To do
Nothing should be left out. Transcribe the entries exactly as written.

Provided data Block Start

-- ==== Sys2Proof/Machine/RowsSwitch.lean ====
section
/-! DEFINITION. The rows of the switch core and the MACs (12, 13): one meaning per row. -/

namespace Sys2Proof.Machine

/-- A whole frame is received (R344); what it delivers to the host port is taken in, and replies leave. -/
def Dev.frameRow (m : Nat) (bytes : List Byte) (err : Bool) (d : Dev) : Dev :=
  if 5 < m then d
  else
    let (fs, d) := d.frameReceive m bytes err
    d.toHost m fs

/-- A MAC control frame is received (R350). -/
def Dev.pauseRow (m : Nat) (bytes : List Byte) (d : Dev) : Dev := if frType bytes == 0x8808 then d.frameRow m bytes false else d

/-- A free egress MAC picks a frame (R322); packets that wait for the UDP port enter the switch first. -/
def Dev.egressRow (m : Nat) (d : Dev) : Dev := if 5 < m then d else (d.udpOut).egress m

/-- A frame leaves whole; a datagram whose last fragment has left is done (R143). -/
def Dev.sentRow (m : Nat) (d : Dev) : Dev := if 5 < m then d else (d.frameSent m).udpOut

/-- LINK_DOWN: a ring port loops with it (R483). -/
def Dev.linkDownRow (m : Nat) (d : Dev) : Dev :=
  if 5 < m then d
  else
    let d := d.linkDown m
    if d.inRing m && !(d.mac m).linkUp then d.portLoop (m / 2) (m % 2 == 1) else d

/-- LINK_UP: a ring port unloops (R483). -/
def Dev.linkUpRow (m : Nat) (d : Dev) : Dev :=
  if 5 < m then d
  else
    let d := d.linkUp m
    if d.inRing m && (d.mac m).linkUp then d.portUnloop (m / 2) (m % 2 == 1) else d

/-- A pipe is found faulty (R325): service event 0x04, and its fence. -/
def Dev.pipeFault (k : Nat) (d : Dev) : Dev :=
  let d := if d.swc.pipe == k && !(d.pipeDown (1 - k)) then d.setSwc (fun s => { s with pipe := 1 - k }) else d
  (d.serviceEvent 4 k).bareFault (0x09 + k) 2 0

/-- PIPE_DISAGREEMENT (R325): which working copies differ from the table of record; if neither does, the active pipe is deemed
faulty. Both pipes have to be checking. -/
def Dev.pipeDisagree (a b : Bool) (d : Dev) : Dev :=
  if d.pipeDown 0 || d.pipeDown 1 then d
  else
    let d := d.faultWakes
    let act := d.swc.pipe
    let bad0 := a || (!b && act == 0)
    let bad1 := b || (!a && act == 1)
    d.episode (fun d =>
      let d := if bad0 then d.pipeFault 0 else d
      if bad1 then d.pipeFault 1 else d)

/-- PIPE_RELOAD_COMPLETE (R325): the pipe checks again. -/
def Dev.pipeReloaded (k : Nat) (d : Dev) : Dev :=
  if d.islandUp (0x09 + k) then d.setSwc (fun s => { s with reload := upd s.reload k (fun _ => false) }) else d

def execFrameReceive (mac : Nat) (bytes : List Byte) (rxErr : Bool) (s : State) := s.run (Dev.frameRow mac bytes rxErr)
def execClassificationPoint (mac : Nat) (head : List Byte) (s : State) := s.run (fun d => if 5 < mac then d else d.classificationPoint mac head)
def execEgressScheduling (mac : Nat) (s : State) := s.run (Dev.egressRow mac)
def execFrameTransmitted (mac : Nat) (s : State) := s.run (Dev.sentRow mac)
def execAddressAgeExpiry (way : Nat) (s : State) := s.run (fun d => d.fdbAge way)
def execPipeDisagreement (aWrong bWrong : Bool) (s : State) := s.run (Dev.pipeDisagree aWrong bWrong)
def execPipeReloadComplete (pipe : Nat) (s : State) := s.run (Dev.pipeReloaded (pipe % 2))
def execBankRetired (bank : Nat) (s : State) := s.run (fun d => d.bankRetired bank)
def execLinkDownHoldExpiry (port : Nat) (s : State) := s.run (fun d => if 5 < port then d else d.holdExpiry port)
def execLinkDown (mac : Nat) (s : State) := s.run (Dev.linkDownRow mac)
def execLinkUp (mac : Nat) (s : State) := s.run (Dev.linkUpRow mac)
def execPauseRefresh (mac : Nat) (s : State) := s.run (fun d => if 5 < mac then d else d.pauseRefresh mac)
def execPauseFrameReceive (mac : Nat) (bytes : List Byte) (s : State) := s.run (Dev.pauseRow mac bytes)
def execPauseHoldExpiry (mac : Nat) (s : State) := s.run (fun d => if 5 < mac then d else d.pauseHoldEnd mac)

end Sys2Proof.Machine
end

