-- ==== Sys2Proof/Machine/RowsTime.lean ====
section
/-! DEFINITION. The rows of the Orrery (17), the forme rings (18) and the meridians: one meaning per row. -/

namespace Sys2Proof.Machine

/-- STEP_INSTANT (R443): compares that the step ends fire (R256), and an absolute alarm meets it (R514). -/
def Dev.stepRow (d : Dev) : Dev := if d.orr.step.isSome then d.stepInstantEffect.alarmAtStep else d

/-- A row of a ring that the part has. -/
def ringRow (r : Nat) (s : State) (f : Dev → Dev) : Host.Outcome State Fault Refusal := s.run (fun d => if 1 < r then d else f d)

def execPtpMessageReceived (m : PtpRx) (s : State) := s.run (Dev.ptpReceived m)
def execPtpMessageTransmit (mac : Nat) (kind : PtpKind) (s : State) := s.run (Dev.ptpTransmit mac kind)
def execStepInstant (s : State) := s.run Dev.stepRow
def execLossTimeExpiry (s : State) := s.run Dev.lossExpiry
def execHoldoverQualityStep (s : State) := s.run Dev.holdoverStep
def execWalkStop (s : State) := s.run Dev.walkStop
def execPulseEdge (i : Nat) (s : State) := s.run (fun d => d.pulseEdge i)
def execEventCapture (input : Nat) (rising : Bool) (s : State) := s.run (fun d => if 3 < input then d else d.eventEdge input rising)

def execMeridian (dom : Nat) (s : State) := s.run (Dev.meridian dom)
def execSubstituteMeridian (ring : Nat) (s : State) := ringRow ring s (Dev.substitute ring)
def execCycleForme (ring : Nat) (odd : Bool) (bytes : List Byte) (s : State) := s.run (Dev.formeIn ring odd bytes)
def execReturnedCopy (ring : Nat) (sentOdd retOdd : Bool) (bytes : List Byte) (s : State) :=
  ringRow ring s (fun d => d.returnedCopy ring sentOdd retOdd bytes)
def execReturnLimit (ring : Nat) (s : State) := ringRow ring s (fun d => d.returnLimit ring)
def execClaimForme (ring : Nat) (odd : Bool) (bytes : List Byte) (s : State) := ringRow ring s (fun d => d.claimForme ring odd bytes)
def execClaimListenExpiry (ring : Nat) (s : State) := ringRow ring s (fun d => d.claimListen ring)
def execPortLoop (ring : Nat) (odd : Bool) (s : State) := ringRow ring s (fun d => d.portLoop ring odd)

end Sys2Proof.Machine
end

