-- ==== Sys2Proof/Machine/Dispatch.lean ====
section
/-! DEFINITION. The meaning of every command, by one arm for each constructor. -/

namespace Sys2Proof.Machine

Provided data Block End

Final answer
-- ==== Sys2Proof/Machine/RowsSwitch.lean ====
section
/-! DEFINITION. The rows of the switch core and the MACs (12, 13): one meaning per row. -/

namespace Sys2Proof.Machine

/-- A whole frame is received (R344); what it delivers to the host port is taken in, and replies leave. -/
def Dev.frameRow (m : Nat) (bytes : List Byte) (err : Bool) (d : Dev) : Dev :=
  if 5 < m then d
  else
    let (fs, d) := d.frameReceive m bytes err
    d.toHost m fs

/-- A MAC control frame is received (R350). -/
def Dev.pauseRow (m : Nat) (bytes : List Byte) (d : Dev) : Dev := if frType bytes == 0x8808 then d.frameRow m bytes false else d

/-- A free egress MAC picks a frame (R322); packets that wait for the UDP port enter the switch first. -/
def Dev.egressRow (m : Nat) (d : Dev) : Dev := if 5 < m then d else (d.udpOut).egress m

/-- A frame leaves whole; a datagram whose last fragment has left is done (R143). -/
def Dev.sentRow (m : Nat) (d : Dev) : Dev := if 5 < m then d else (d.frameSent m).udpOut

/-- LINK_DOWN: a ring port loops with it (R483). -/
def Dev.linkDownRow (m : Nat) (d : Dev) : Dev :=
  if 5 < m then d
  else
    let d := d.linkDown m
    if d.inRing m && !(d.mac m).linkUp then d.portLoop (m / 2) (m % 2 == 1) else d

/-- LINK_UP: a ring port unloops (R483). -/
def Dev.linkUpRow (m : Nat) (d : Dev) : Dev :=
  if 5 < m then d
  else
    let d := d.linkUp m
    if d.inRing m && (d.mac m).linkUp then d.portUnloop (m / 2) (m % 2 == 1) else d

/-- A pipe is found faulty (R325): service event 0x04, and its fence. -/
def Dev.pipeFault (k : Nat) (d : Dev) : Dev :=
  let d := if d.swc.pipe == k && !(d.pipeDown (1 - k)) then d.setSwc (fun s => { s with pipe := 1 - k }) else d
  (d.serviceEvent 4 k).bareFault (0x09 + k) 2 0

/-- PIPE_DISAGREEMENT (R325): which working copies differ from the table of record; if neither does, the active pipe is deemed
faulty. Both pipes have to be checking. -/
def Dev.pipeDisagree (a b : Bool) (d : Dev) : Dev :=
  if d.pipeDown 0 || d.pipeDown 1 then d
  else
    let d := d.faultWakes
    let act := d.swc.pipe
    let bad0 := a || (!b && act == 0)
    let bad1 := b || (!a && act == 1)
    d.episode (fun d =>
      let d := if bad0 then d.pipeFault 0 else d
      if bad1 then d.pipeFault 1 else d)

/-- PIPE_RELOAD_COMPLETE (R325): the pipe checks again. -/
def Dev.pipeReloaded (k : Nat) (d : Dev) : Dev :=
  if d.islandUp (0x09 + k) then d.setSwc (fun s => { s with reload := upd s.reload k (fun _ => false) }) else d

def execFrameReceive (mac : Nat) (bytes : List Byte) (rxErr : Bool) (s : State) := s.run (Dev.frameRow mac bytes rxErr)
def execClassificationPoint (mac : Nat) (head : List Byte) (s : State) := s.run (fun d => if 5 < mac then d else d.classificationPoint mac head)
def execEgressScheduling (mac : Nat) (s : State) := s.run (Dev.egressRow mac)
def execFrameTransmitted (mac : Nat) (s : State) := s.run (Dev.sentRow mac)
def execAddressAgeExpiry (way : Nat) (s : State) := s.run (fun d => d.fdbAge way)
def execPipeDisagreement (aWrong bWrong : Bool) (s : State) := s.run (Dev.pipeDisagree aWrong bWrong)
def execPipeReloadComplete (pipe : Nat) (s : State) := s.run (Dev.pipeReloaded (pipe % 2))
def execBankRetired (bank : Nat) (s : State) := s.run (fun d => d.bankRetired bank)
def execLinkDownHoldExpiry (port : Nat) (s : State) := s.run (fun d => if 5 < port then d else d.holdExpiry port)
def execLinkDown (mac : Nat) (s : State) := s.run (Dev.linkDownRow mac)
def execLinkUp (mac : Nat) (s : State) := s.run (Dev.linkUpRow mac)
def execPauseRefresh (mac : Nat) (s : State) := s.run (fun d => if 5 < mac then d else d.pauseRefresh mac)
def execPauseFrameReceive (mac : Nat) (bytes : List Byte) (s : State) := s.run (Dev.pauseRow mac bytes)
def execPauseHoldExpiry (mac : Nat) (s : State) := s.run (fun d => if 5 < mac then d else d.pauseHoldEnd mac)

end Sys2Proof.Machine
end

-- ==== Sys2Proof/Machine/RowsTime.lean ====
section
/-! DEFINITION. The rows of the Orrery (17), the forme rings (18) and the meridians: one meaning per row. -/

namespace Sys2Proof.Machine

/-- STEP_INSTANT (R443): compares that the step ends fire (R256), and an absolute alarm meets it (R514). -/
def Dev.stepRow (d : Dev) : Dev := if d.orr.step.isSome then d.stepInstantEffect.alarmAtStep else d

/-- A row of a ring that the part has. -/
def ringRow (r : Nat) (s : State) (f : Dev → Dev) : Host.Outcome State Fault Refusal := s.run (fun d => if 1 < r then d else f d)

def execPtpMessageReceived (m : PtpRx) (s : State) := s.run (Dev.ptpReceived m)
def execPtpMessageTransmit (mac : Nat) (kind : PtpKind) (s : State) := s.run (Dev.ptpTransmit mac kind)
def execStepInstant (s : State) := s.run Dev.stepRow
def execLossTimeExpiry (s : State) := s.run Dev.lossExpiry
def execHoldoverQualityStep (s : State) := s.run Dev.holdoverStep
def execWalkStop (s : State) := s.run Dev.walkStop
def execPulseEdge (i : Nat) (s : State) := s.run (fun d => d.pulseEdge i)
def execEventCapture (input : Nat) (rising : Bool) (s : State) := s.run (fun d => if 3 < input then d else d.eventEdge input rising)

def execMeridian (dom : Nat) (s : State) := s.run (Dev.meridian dom)
def execSubstituteMeridian (ring : Nat) (s : State) := ringRow ring s (Dev.substitute ring)
def execCycleForme (ring : Nat) (odd : Bool) (bytes : List Byte) (s : State) := s.run (Dev.formeIn ring odd bytes)
def execReturnedCopy (ring : Nat) (sentOdd retOdd : Bool) (bytes : List Byte) (s : State) :=
  ringRow ring s (fun d => d.returnedCopy ring sentOdd retOdd bytes)
def execReturnLimit (ring : Nat) (s : State) := ringRow ring s (fun d => d.returnLimit ring)
def execClaimForme (ring : Nat) (odd : Bool) (bytes : List Byte) (s : State) := ringRow ring s (fun d => d.claimForme ring odd bytes)
def execClaimListenExpiry (ring : Nat) (s : State) := ringRow ring s (fun d => d.claimListen ring)
def execPortLoop (ring : Nat) (odd : Bool) (s : State) := ringRow ring s (fun d => d.portLoop ring odd)

end Sys2Proof.Machine
end

-- ==== Sys2Proof/Machine/Dispatch.lean ====
section
/-! DEFINITION. The meaning of every command, by one arm for each constructor. -/

namespace Sys2Proof.Machine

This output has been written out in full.